[GIVEN INFORMATION — start]
-- ==== Sys2Proof/Laws/Exec.lean ====
section
/-! SUPPORT. What `exec` runs for each command, one lemma a command, so that no later proof unfolds the dispatch; and
once for all of them, when a command answers (`act_answers`). -/

namespace Sys2Proof.Machine

/-- A command answers a next state exactly where its units exist, keeps the queue, and leaves no class action owed. -/
theorem act_answers (ok : Bool) (f : State → State) (s : State) :
    (ok = true → ∃ t, act ok f s = .next t ∧ t.pending = s.pending ∧ t.todo = []) ∧
    (ok = false → act ok f s = .fault .noSuchUnit) := by
  constructor
  · intro h; rw [h]; exact ⟨_, rfl, rfl, State.settle_todo _⟩
  · intro h; rw [h]; rfl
[GIVEN INFORMATION — finish]
> **PROBLEM STATEMENT**
Show all lines in the records above that hold "command".

> **RESPONSE BELOW**
/-! SUPPORT. What `exec` runs for each command, one lemma a command, so that no later proof unfolds the dispatch; and
once for all of them, when a command answers (`act_answers`). -/
/-- A command answers a next state exactly where its units exist, keeps the queue, and leaves no class action owed. -/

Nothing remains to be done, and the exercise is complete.